(Beginning of MATERIAL FOR THIS TASK)
-- ==== Sys2Proof/Proofs/CodecFrame.lean ====
section
/-! PROOF. Frames (41_codec_frame.md): what PACK builds, the tests of UNPACK, and what becomes of a frame with one
corrupted byte. -/

namespace Sys2Proof.Codec

variable {c : Config}

/-! ### PACK -/

/-- Dividing by `2 ^ k` and keeping one byte is reading the bit field from `k` (30_encoding.md R67). -/
theorem ofNat_div_two_pow_eq_extractLsb' (n : Nat) {k : Nat} (hk : k + 8 ≤ 32) :
    BitVec.ofNat 8 (n / 2 ^ k) = (BitVec.ofNat 32 n).extractLsb' k 8 := by
  refine BitVec.eq_of_getLsbD_eq fun i hi => ?_
  have hbit : k + i < 32 := by omega
  simp only [BitVec.getLsbD_ofNat, BitVec.getLsbD_extractLsb', Nat.testBit_div_two_pow, Nat.add_comm i k, hi, hbit,
    decide_true, Bool.true_and]

/-- The header and payload with the length field bit field by bit field (R110). -/
theorem innerBytes_eq_extractLsb' (t q : Byte) (p : Bytes) :
    innerBytes t q p =
      [t, q, (BitVec.ofNat 32 p.length).extractLsb' 24 8, (BitVec.ofNat 32 p.length).extractLsb' 16 8,
        (BitVec.ofNat 32 p.length).extractLsb' 8 8, (BitVec.ofNat 32 p.length).extractLsb' 0 8] ++ p := by
  rw [← ofNat_div_two_pow_eq_extractLsb' p.length (k := 24) (by decide),
    ← ofNat_div_two_pow_eq_extractLsb' p.length (k := 16) (by decide),
    ← ofNat_div_two_pow_eq_extractLsb' p.length (k := 8) (by decide),
    ← ofNat_div_two_pow_eq_extractLsb' p.length (k := 0) (by decide), pow_zero, Nat.div_one]
  rfl

@[simp] theorem length_innerBytes (t q : Byte) (p : Bytes) : (innerBytes t q p).length = 6 + p.length := by
  rw [innerBytes, List.length_append]; rfl

/-- ESCAPE makes nothing shorter and at most doubles it (40_codec_bytes.md R91). -/
theorem length_escape_bounds (c : Config) (b : Bytes) :
    b.length ≤ (escape c b).length ∧ (escape c b).length ≤ 2 * b.length := by
  have hcount := List.countP_le_length (p := fun x => decide (x ∈ c.reserved)) (l := b)
  rw [length_escape]
  omega

theorem pack_eq_none (c : Config) (t q : Byte) {p : Bytes} (hp : maxPayload < p.length) : pack c t q p = none :=
  if_neg (Nat.not_le.2 hp)

/-! ### UNPACK -/

/-- Bytes of length two or more with the markers at their ends have an interior between them. -/
theorem exists_interior {raw : Bytes} (hlen : 2 ≤ raw.length) (hhead : raw.head? = some c.startMark)
    (hlast : raw.getLast? = some c.endMark) : ∃ i, raw = c.startMark :: (i ++ [c.endMark]) := by
  obtain ⟨front, rfl⟩ := List.getLast?_eq_some_iff.1 hlast
  cases front with
  | nil => simp at hlen
  | cons b i =>
    obtain rfl : b = c.startMark := by simpa using hhead
    exact ⟨i, rfl⟩

/-- Test 1 of UNPACK (R114). -/
theorem unpack_of_no_markers {raw : Bytes} (h : ¬ ∃ i, raw = c.startMark :: (i ++ [c.endMark])) :
    unpack c raw = .malformed .markers := by
  refine if_pos ?_
  by_contra hmarked
  simp only [not_or, not_lt, not_not] at hmarked
  obtain ⟨hlen, hhead, hlast⟩ := hmarked
  exact h (exists_interior hlen hhead hlast)

/-- Test 2 of UNPACK (R115). -/
theorem unpackInner_of_short {u : Bytes} (h : u.length < 7) : unpackInner u = .malformed .short := if_pos h

/-- Test 3 of UNPACK on what stands before the last byte (R116). -/
theorem unpackInner_of_checksum_ne {u : Bytes} {k : Byte} (hlen : 6 ≤ u.length) (h : checksum u ≠ k) :
    unpackInner (u ++ [k]) = .malformed .checksum := by
  have hlong : ¬ u.length + 1 < minInner := by unfold minInner; omega
  simp [unpackInner, hlong, h]

/-! ### A frame with one corrupted byte (R120) -/

/-- In ESCAPE's output a byte that is not ESC and does not follow an ESC is a literal: it stands for itself, and the
input is cut at the same place. -/
theorem escape_cut_at_literal {w l r : Bytes} {y : Byte} (h : escape c w = l ++ y :: r) (hy : y ≠ c.escMark)
    (hl : ¬ [c.escMark] <:+ l) : ∃ a b, w = a ++ y :: b ∧ l = escape c a ∧ r = escape c b := by
  induction w generalizing l with
  | nil => simp at h
  | cons z zs ih =>
    rw [escape_cons] at h
    rcases escapeByte_cases c z with ⟨-, x, -, he⟩ | ⟨-, he⟩
    · rw [he] at h
      match l with
      | [] => exact absurd (List.cons.inj h).1.symm hy
      | [e] =>
        obtain rfl : c.escMark = e := (List.cons.inj h).1
        exact absurd List.suffix_rfl hl
      | e :: x' :: l' =>
        obtain ⟨rfl, rfl, hrest⟩ : c.escMark = e ∧ x = x' ∧ escape c zs = l' ++ y :: r := by simpa using h
        obtain ⟨a, b, rfl, rfl, rfl⟩ := ih hrest fun hs => hl (hs.trans (List.suffix_append [_, _] l'))
        exact ⟨z :: a, b, rfl, by rw [escape_cons, he]; rfl, rfl⟩
    · rw [he] at h
      match l with
      | [] =>
        obtain ⟨rfl, rfl⟩ := List.cons.inj h
        exact ⟨[], zs, rfl, rfl, rfl⟩
      | e :: l' =>
        obtain ⟨rfl, hrest⟩ : z = e ∧ escape c zs = l' ++ y :: r := by simpa using h
        obtain ⟨a, b, rfl, rfl, rfl⟩ := ih hrest fun hs => hl (hs.trans (List.suffix_cons z l'))
        exact ⟨z :: a, b, rfl, by rw [escape_cons, he]; rfl, rfl⟩

/-- UNESCAPE reads ESCAPE's output back, whatever follows it. -/
theorem unescape_escape_append (h : c.Valid) (a rest : Bytes) :
    unescape c (escape c a ++ rest) = a ++ unescape c rest := by
  induction a with
  | nil => rfl
  | cons x xs ih => rw [escape_cons, List.append_assoc, unescape_escapeByte_append h, ih, List.cons_append]

/-- One changed byte, the last one too, breaks the equation between a checksum and what it was taken of. -/
theorem unpackInner_of_one_changed_byte {u a b : Bytes} {y v : Byte} (hlen : 6 ≤ u.length)
    (hu : u ++ [checksum u] = a ++ y :: b) (hv : v ≠ y) : unpackInner (a ++ v :: b) = .malformed .checksum := by
  rcases List.eq_nil_or_concat' b with rfl | ⟨b, k, rfl⟩
  · obtain ⟨rfl, hk⟩ := List.append_inj' hu rfl
    obtain rfl : checksum u = y := by simpa using hk
    exact unpackInner_of_checksum_ne hlen hv.symm
  · rw [← List.cons_append, ← List.append_assoc] at hu ⊢
    obtain ⟨rfl, hk⟩ := List.append_inj' hu rfl
    obtain rfl : checksum (a ++ y :: b) = k := by simpa using hk
    exact unpackInner_of_checksum_ne (by simpa using hlen) (mt checksum_append_cons_inj.1 hv)

/-- A frame of PACK with a literal of its interior changed fails by the checksum, unless the new byte makes an escape
pair with the next one. -/
theorem unpack_of_corrupted_literal (h : c.Valid) (t q : Byte) (p : Bytes) {l r : Bytes} {y v : Byte}
    (hi : escape c (innerBytes t q p ++ [checksum (innerBytes t q p)]) = l ++ y :: r) (hy : y ≠ c.escMark)
    (hl : ¬ [c.escMark] <:+ l) (hv : v ≠ y) (hpair : ¬ (v = c.escMark ∧ ∃ x ∈ c.substitutes, r.head? = some x)) :
    unpack c (c.startMark :: (l ++ v :: r ++ [c.endMark])) = .malformed .checksum := by
  obtain ⟨a, b, hu, rfl, rfl⟩ := escape_cut_at_literal hi hy hl
  have hliteral : v ≠ c.escMark ∨ ∀ x, (escape c b).head? = some x → originalOf c x = none := by
    refine (not_and_or.1 hpair).imp_right fun hstray x hx => (originalOf_eq_none_iff c x).2 fun hsub => ?_
    exact hstray ⟨x, hsub, hx⟩
  rw [unpack_interior, unescape_escape_append h, unescape_literal c hliteral, unescape_escape h]
  exact unpackInner_of_one_changed_byte (by simp) hu hv

end Sys2Proof.Codec

namespace Sys2Proof.Machine

open Codec

/-! ### PACK and UNPACK give back what the frame_codec computes -/

theorem exec_unpack_eq (s : State) (raw : Bytes) :
    exec (.unpack raw) s = .next { s with returned := s.returned ++ [.unpacked (unpack s.cfg raw)] } := rfl

/-- Settles O16: each division by a power of two is a bit field of the length. -/
theorem packBuildsTheFrame : Obligations.PackBuildsTheFrame := by
  intro s t q p hp
  dsimp only
  rw [exec_pack_eq t q hp, frameBytes_eq, innerBytes_eq_extractLsb']
  rfl

/-- Settles O17: a longer payload has no frame. -/
theorem packRefusesALongerPayload : Obligations.PackRefusesALongerPayload := by
  intro s t q p hp
  simp only [exec, execPack, pack_eq_none s.cfg t q hp]
  rfl

/-- Settles O18: the interior is ESCAPE's output of `7 + L` bytes. -/
theorem packedFrameShape : Obligations.PackedFrameShape := by
  intro s t q p hc hp
  obtain ⟨hlower, hupper⟩ :=
    length_escape_bounds s.cfg (innerBytes t q p ++ [checksum (innerBytes t q p)])
  rw [List.length_append, length_innerBytes, List.length_singleton] at hlower hupper
  exact ⟨escape s.cfg (innerBytes t q p ++ [checksum (innerBytes t q p)]), exec_pack_eq t q hp,
    not_mem_escape hc (.inl rfl) _, not_mem_escape hc (.inr rfl) _, by omega, by omega⟩

/-- Settles O19, test by test. -/
theorem unpackTestsInOrder : Obligations.UnpackTestsInOrder := by
  intro s
  refine ⟨fun raw hraw => ?_, fun i hshort => ?_, fun i p t q l3 l2 l1 l0 k hi => ?_⟩
  · rw [exec_unpack_eq, unpack_of_no_markers hraw]
  · rw [exec_unpack_eq, unpack_interior, unpackInner_of_short hshort]
  · have htests : unpack s.cfg (s.cfg.startMark :: (i ++ [s.cfg.endMark])) =
        if checksum ([t, q, l3, l2, l1, l0] ++ p) ≠ k then .malformed .checksum
        else if p.length ≠ be32 l3 l2 l1 l0 then .malformed .length
        else .message ⟨t, q, p⟩ := by
      rw [unpack_interior, hi]
      exact unpackInner_eq t q l3 l2 l1 l0 k p
    rw [exec_unpack_eq, htests]
    refine ⟨fun hsum => ?_, fun hsum (hlen : p.length ≠ be32 l3 l2 l1 l0) => ?_,
      fun hsum (hlen : p.length = be32 l3 l2 l1 l0) => ?_⟩
    · rw [if_pos hsum]
    · rw [if_neg (not_not.2 hsum), if_pos hlen]
    · rw [if_neg (not_not.2 hsum), if_neg (not_not.2 hlen)]

/-- Settles O20: UNESCAPE undoes ESCAPE, and the length field holds the length. -/
theorem unpackInvertsPack : Obligations.UnpackInvertsPack := by
  intro s t q p hc hp
  refine ⟨frameBytes s.cfg t q p, exec_pack_eq t q hp, ?_⟩
  rw [exec_unpack_eq, unpack_frameBytes hc t q hp]

/-- What PACK returns is the frame, the returned value being the last of the list. -/
theorem eq_frameBytes_of_exec_pack {s : State} {t q : Byte} {p f : Bytes} (hp : p.length ≤ maxPayload)
    (h : exec (.pack t q p) s = .next { s with returned := s.returned ++ [.frame f] }) : f = frameBytes s.cfg t q p := by
  rw [exec_pack_eq t q hp] at h
  have hreturned := congrArg State.returned (Host.Outcome.next.inj h)
  simpa using hreturned.symm

/-- Settles O21: the byte is a literal of the interior, and the frame with it replaced fails by the checksum. -/
theorem oneCorruptedByteIsMalformed : Obligations.OneCorruptedByteIsMalformed := by
  intro s t q v p f j hc hp hf hj1 hj hv hesc hprev hpair
  obtain rfl := eq_frameBytes_of_exec_pack hp hf
  obtain ⟨n, rfl⟩ := Nat.exists_eq_add_of_le' hj1
  rw [frameBytes_eq] at hj hv hesc hprev hpair ⊢
  generalize hi : escape s.cfg _ = i at hj hv hesc hprev hpair ⊢
  have hn : n < i.length := by simpa using hj
  obtain ⟨l, y, r, rfl, rfl⟩ : ∃ l y r, i = l ++ y :: r ∧ n = l.length :=
    ⟨i.take n, i[n], i.drop (n + 1), by simp, by simp; omega⟩
  have hl : ¬ [s.cfg.escMark] <:+ l := by
    rintro ⟨l', rfl⟩
    simp at hprev
  have hnext : ¬ (v = s.cfg.escMark ∧ ∃ x ∈ s.cfg.substitutes, r.head? = some x) := by
    rintro ⟨rfl, x, hx, hr⟩
    obtain ⟨r', rfl⟩ := List.head?_eq_some_iff.1 hr
    exact hpair ⟨rfl, x, hx, by simp⟩
  have hset : (s.cfg.startMark :: (l ++ y :: r ++ [s.cfg.endMark])).set (l.length + 1) v =
      s.cfg.startMark :: (l ++ v :: r ++ [s.cfg.endMark]) := by simp
  rw [exec_unpack_eq, hset, unpack_of_corrupted_literal hc t q p hi (by simpa using hesc) hl
    (by simpa using Ne.symm hv) hnext]

/-- Settles O47: both rows receive what PACK makes, and PACK makes nothing of such a payload. -/
theorem wireFramesStopOnALongerPayload : Obligations.WireFramesStopOnALongerPayload := fun _ _ _ hp =>
  ⟨receiveFrame_refused hp, receiveFrame_refused hp⟩

end Sys2Proof.Machine
end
(End of MATERIAL FOR THIS TASK)
Every line above that includes the word "between" should be listed.

/-- Bytes of length two or more with the markers at their ends have an interior between them. -/
/-- One changed byte, the last one too, breaks the equation between a checksum and what it was taken of. -/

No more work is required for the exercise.